Бекки, которая с жаром все это рассказывала, вдруг остановилась и вопросительно взглянула на Мавра. Может быть, ему вовсе не интересно? Но Мавра, видимо, захватил толковый рассказ Бекки, и он попросил ее продолжать.

– Им совсем прядильщики не нужны. Ходят двое рабочих по цеху и присматривают за всем. Работают женщины и дети. Им платят меньше, гораздо меньше… – И, так как Мавр молчал, она грустно добавила: – Бедный наш папа! Иногда он целый день словечка не скажет, уж очень ему обидно, что он дома сидит, а мама должна убиваться на работе. Да и Джо, все мы, всё из-за новых машин. «Это они принесли несчастье людям», – говорит папа. Рабочим, – торопливо поправилась она. Но Мавр покачал головой, и Бекки, желая его убедить, вспомнила слова, которые отец повторял так часто, что вся семья уже знала их наизусть: – «Каждый шаг вперед в технике – это шаг назад для нашего брата рабочего» – вот что говорит папа.

Мавр остановился и с таким восхищением уставился на Бекки, словно она преподнесла ему самый лучший подарок.

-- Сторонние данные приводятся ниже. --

-- ==== Sys2Proof/Machine/Faults.lean ====
section
/-! DEFINITION. What many units share: the loaded charter's records, control messages (R375), fault records (R579),
ledger requests (R663) and arrays out of service (R583).
-/

namespace Sys2Proof.Machine

/-! ### The loaded charter -/

/-- This device's entry in DEVICES. -/
def State.myDev (s : State) : Option DevRec :=
  s.charter.bind (fun c => c.devices.find? (fun d => d.device == s.devNum))
/-- This device's stage (R387). -/
def State.stage (s : State) : Nat := (s.myDev.getD {}).stage
/-- This device's rank. -/
def State.rank (s : State) : Nat := (s.myDev.getD {}).rank
/-- The charter that is loaded, or an empty one. -/
def State.chart (s : State) : Charter := s.charter.getD {}

/-- This stage's region of a kind and unit (R396). -/
def State.region (s : State) (kind unit : Nat) : Option Region :=
  s.chart.regions.find? (fun r => r.kind == kind && r.stage == s.stage && r.unit == unit)
/-- A region's first byte in device memory. -/
def Region.addr (r : Region) : Nat := stackBytes * r.stack + r.base

/-- The placement of an array of this stage (R399). -/
def State.placement (s : State) (t a : Nat) : Option Placement :=
  s.chart.arrays.find? (fun p => p.stage == s.stage && p.tile == t && p.array == a)

/-- A charter tensor by identifier. -/
def State.tensor (s : State) (id : Nat) : Option Tensor := s.chart.tensors.find? (fun x => x.id == id)

/-- Devices of this stage, by rank. -/
def State.stageDevs (s : State) : List DevRec := s.chart.devices.filter (fun d => d.stage == s.stage)

/-- The device of a stage and rank. -/
def Charter.deviceAt (c : Charter) (stage rank : Nat) : Nat :=
  ((c.devices.find? (fun d => d.stage == stage && d.rank == rank)).getD {}).device

/-- The step root: the device that holds shard 0 (R374). -/
def Charter.stepRoot (c : Charter) : Nat := (c.shards.getD 0 {}).device

/-- The loaded charter selects digital forward mode (R256). -/
def State.dfwd (s : State) : Bool := s.chart.dfwd

/-- Arrays may program, verify, measure and calibrate their idle banks: no job runs, or its phase is backward (R178,
R181). -/
def State.arrayTime (s : State) : Bool := !s.job.running || s.job.phase == .backward

/-! ### Messages -/

/-- The control frame of R375. -/
def ctrlFrame (kind step : Nat) (fields : List Byte) : List Byte :=
  let body := leBytes 1 kind ++ zeros 7 ++ leBytes 8 step ++ fields
  body ++ leBytes 4 (crc32c body).toNat

/-- A message handed to the fabric (R430, R436, R437): it takes the next accession count and flow sequence and leaves
on its route. An unnumbered device originates none (R448). -/
def State.sendOn (s : State) (dest cls stream : Nat) (payload : List Byte) : State :=
  if s.flag F.FAB_DEVNUM_VALID then
    let k := 8 * dest + cls
    let f := lookup (fun _ => 0) s.fab.tx k
    let m : Msg := { dest, src := s.devNum, cls, stream, count := s.fab.count, flow := f, payload }
    let s : State := { s with sent := s.sent ++ [m], fab := { s.fab with count := (s.fab.count + 1) % 2 ^ 48, tx := store (fun _ => 0) s.fab.tx k ((f + 1) % 2 ^ 32) } }
    s.emit m true
  else s

/-- A control message of R375 (class 0x0). -/
def State.sendCtrl (s : State) (dest kind step : Nat) (fields : List Byte) : State :=
  s.sendOn dest 0 0 (ctrlFrame kind step fields)

/-- A control message to the step root. -/
def State.toRoot (s : State) (kind step : Nat) (fields : List Byte) : State :=
  s.sendCtrl s.chart.stepRoot kind step fields

/-- A control message to every device of the job, in ascending device number, the source skipped (R434). -/
def State.toAll (s : State) (kind step : Nat) (fields : List Byte) : State :=
  let ds := ((s.chart.devices.map (·.device)).filter (· != s.devNum)).mergeSort (· ≤ ·)
  forEach ds s (fun s d => s.sendCtrl d kind step fields)

/-! ### Faults -/

/-- The record of a fault (R579, R617). -/
def State.recordFault (s : State) (cls ukind unit acc : Nat) : State :=
  ((s.wr R.RST_FLTCLS (pack [(24, cls), (20, ukind), (0, unit)])).setPair F.RST_FLTACC_LO_ACC F.RST_FLTACC_HI_ACC
    acc).setPair F.RST_FLTSTEP_LO_STEP F.RST_FLTSTEP_HI_STEP s.step

/-- A FAULT sent to the step root (R589, R590). -/
def State.sendFault (s : State) (cls : Nat) (halt : Bool) : State :=
  (s.toRoot 0x09 s.step (leBytes 1 cls ++ leBytes 1 (b2n halt) ++ leBytes 2 s.devNum ++ zeros 4))

/-- A fault whose handling needs the step root (R579, R589): the record, no further items, and a FAULT while a job
runs, which the ensign sends: without one it waits for the Steward that returns (R43, R610). -/
def State.raiseFault (s : State) (cls ukind unit acc : Nat) (halt : Bool) : State :=
  let s := s.recordFault cls ukind unit acc
  if s.job.running then
    let s := { s with job := { s.job with stopItems := true, fault := some (cls, halt), faultSends := 1 } }
    if s.ens.up = 0 then s else s.sendFault cls halt
  else s

/-- A tile fault (R562, R564, R579): rollback, and the tile runs under full redundancy for 64 steps. -/
def State.tileFault (s : State) (t acc : Nat) : State :=
  let s := s.wantRed t 64
  s.raiseFault 0x11 0x1 t acc false

/-- A context stops being a suspect and takes a state (R604, R606), unless host commands of it still await their replay. -/
def State.cleared (s : State) (c state : Nat) : State :=
  if s.hang.hosts.contains c then s
  else
    let s := s.setFld (F.CTX_STAT_STATE c) state
    s.wr R.RST_STAT (putBits (s.rd R.RST_STAT) c c 0)

/-! ### Drained flows (R592) -/

/-- FLUSHCNTs whose three flows are drained here (R592, R437): no NEXT value is ahead of what is expected. -/
def State.drained (s : State) : Nat :=
  (s.job.flush.filter (fun q => [1, 2, 3].all (fun c =>
    decide ((lookup (fun _ => 0) s.fab.rx (8 * q.1 + c) + 2 ^ 32 - q.2.getD (c - 1) 0) % 2 ^ 32 ≤ 2 ^ 31)))).length

/-- The number of the step before a step, as a message carries it: modulo 2^64. -/
def stepBefore (next : Nat) : Nat := (next + 2 ^ 64 - 1) % 2 ^ 64

/-- An RBACK sent to the step root (R590, R592). -/
def State.sendRback (s : State) : State :=
  let d := s.drained
  let s := s.toRoot 0x0C (stepBefore (s.job.rolling.getD 0)) (leBytes 2 s.devNum ++ leBytes 1 (b2n s.job.localDone) ++ zeros 1
    ++ leBytes 4 s.job.flushSent ++ leBytes 4 d)
  { s with job := { s.job with rbackSent := some (s.job.localDone, d) } }

/-- RBACK is sent again whenever LOCAL or DRAINED changes (R592). -/
def State.rbackCheck (s : State) : State :=
  if s.job.rolling.isSome && s.job.rbackSent.isSome && s.job.rbackSent != some (s.job.localDone, s.drained) then s.sendRback
  else s

/-! ### Ledger requests -/

/-- A request from a Steward or the Warden; it waits where the queue is full (R663). -/
def State.ledgerPut (s : State) (src type key : Nat) (value : List Byte) : State :=
  let q : LdgReq := { src, type, key, value }
  let l := s.ledger
  if l.readOnly then s
  else if l.queue.length < 256 then { s with ledger := { l with queue := l.queue ++ [q] } }
  else { s with ledger := { l with waiting := l.waiting ++ [q] } }

/-! ### Arrays out of service -/

/-- Columns that a tile's DPA covers (R252). -/
def State.covered (s : State) (t : Nat) : Nat := ((List.range 8).map (fun a => (s.arr t a).cover.length)).sum

/-- OPE_COVSTAT follows the covers of a tile. -/
def State.coverStat (s : State) (t : Nat) : State :=
  let mask := ((List.range 8).map (fun a => if s.dfwd || (s.arr t a).cover.length = 512 then 2 ^ a else 0)).sum
  let s := (s.setFld (F.OPE_COVSTAT_ARRMASK t) mask).setFld (F.OPE_COVSTAT_COLS t) (s.covered t)
  forEach (List.range 8) s (fun s a => s.setFlag (F.ARR_STAT_COVER t a) (!(s.arr t a).cover.isEmpty))

/-- A cover started for columns of an array, or refused where the tile would exceed 512 columns (R252, R253,
R585). -/
def State.startCover (s : State) (t a : Nat) (cols : List Nat) : State :=
  let x := s.arr t a
  if s.dfwd || s.covered t - x.cover.length + cols.length ≤ 512 then
    (s.putArr t a { x with cover := cols, coverRun := 0 }).coverStat t
  else (s.event (F.OPE_EVT_COVOVF t)).raiseFault 0x18 0x1 t 0 true

/-- The budget record of R226 and R630. -/
def State.budgetRecord (s : State) (t a : Nat) : State :=
  let layer := ((s.placement t a).map (·.layer)).getD 0xFFFF
  s.stewardRecord t 0x10 layer
    (leBytes 1 a ++ leBytes 1 (s.fld (F.ARR_STAT_ACTIVE t a)) ++ leBytes 1 (bits (s.rd (R.ARR_BSTAT t a)) 6 0) ++ zeros 1
      ++ leBytes 2 (s.fld (F.ARR_RESSTAT_CAPT t a)) ++ leBytes 2 (s.fld (F.ARR_RESRMS_TOT t a))
      ++ leBytes 2 (s.fld (F.ARR_RESRMS_UNC t a)) ++ leBytes 2 (s.fld (F.ARR_RESCOLN_COUNT t a)))

/-- The charter's budget action of an array (R226). -/
def State.budgetAction (s : State) (t a : Nat) : Nat := ((s.placement t a).map (·.action)).getD 0

/-- INBUD falls from 1 to 0 (R226): its event, counter and record, and the test that the action TEST asks for. -/
def State.leaveBudget (s : State) (t a : Nat) : State :=
  let s := (((s.setFlag (F.ARR_BSTAT_INBUD t a) false).event (F.ARR_BEVT_LEAVE t a)).bump (F.ARR_CNT_BOUT_COUNT t a) 1).budgetRecord t a
  if s.budgetAction t a = 1 then s.requestTest t 2 0 a 0 0 none else s

/-- An array taken out of service (R583): INSVC falls and INBUD with it (R226), a fault of class 0x03 is recorded, the DPA
covers every column, and a test of it ends inconclusive (R572). -/
def State.arrayOut (s : State) (t a : Nat) : State :=
  let s := (s.setFlag (F.ARR_STAT_INSVC t a) false).bump F.RST_CNT_ARRFAIL_COUNT 1
  let s := if s.flag (F.ARR_BSTAT_INBUD t a) then s.leaveBudget t a else s
  let x := s.arr t a
  let s := s.recordFault 0x03 0x2 (8 * t + a) 0
  let s := s.putArr t a { x with out := true, passed := false }
  let s := match (s.tile t).test with
    | some r => if r.kind != 3 && r.kind != 5 && r.array == a then s.setFld (F.TIL_TESTSTAT_VERDICT t) 5 else s
    | none => s
  s.startCover t a (List.range 512)

end Sys2Proof.Machine
end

– Ты умная девочка, все хорошо, даже превосходно запомнила. Но кое-что все же надо добавить. Новые машины – это только одна сторона дела, а другая – это хозяева фабрики. Эти черти, то, бишь, уважаемые господа, хотят наживаться. И изрядно наживаться. Хотят жить на широкую ногу – иметь особняки, прислугу, лошадей, экипажи – и всего этого как можно больше. А как нажить побольше? Надо завести машины, которые много производят – много пряжи, много шерсти, много тканей. И приставить к этим машинам рабочих, которым можно поменьше платить. А что это за рабочие, ты сама знаешь – женщины и дети. Так что виноваты не чудесные машины, а фабриканты, которые вовсе не думают о рабочих, а заботятся только о собственных барышах.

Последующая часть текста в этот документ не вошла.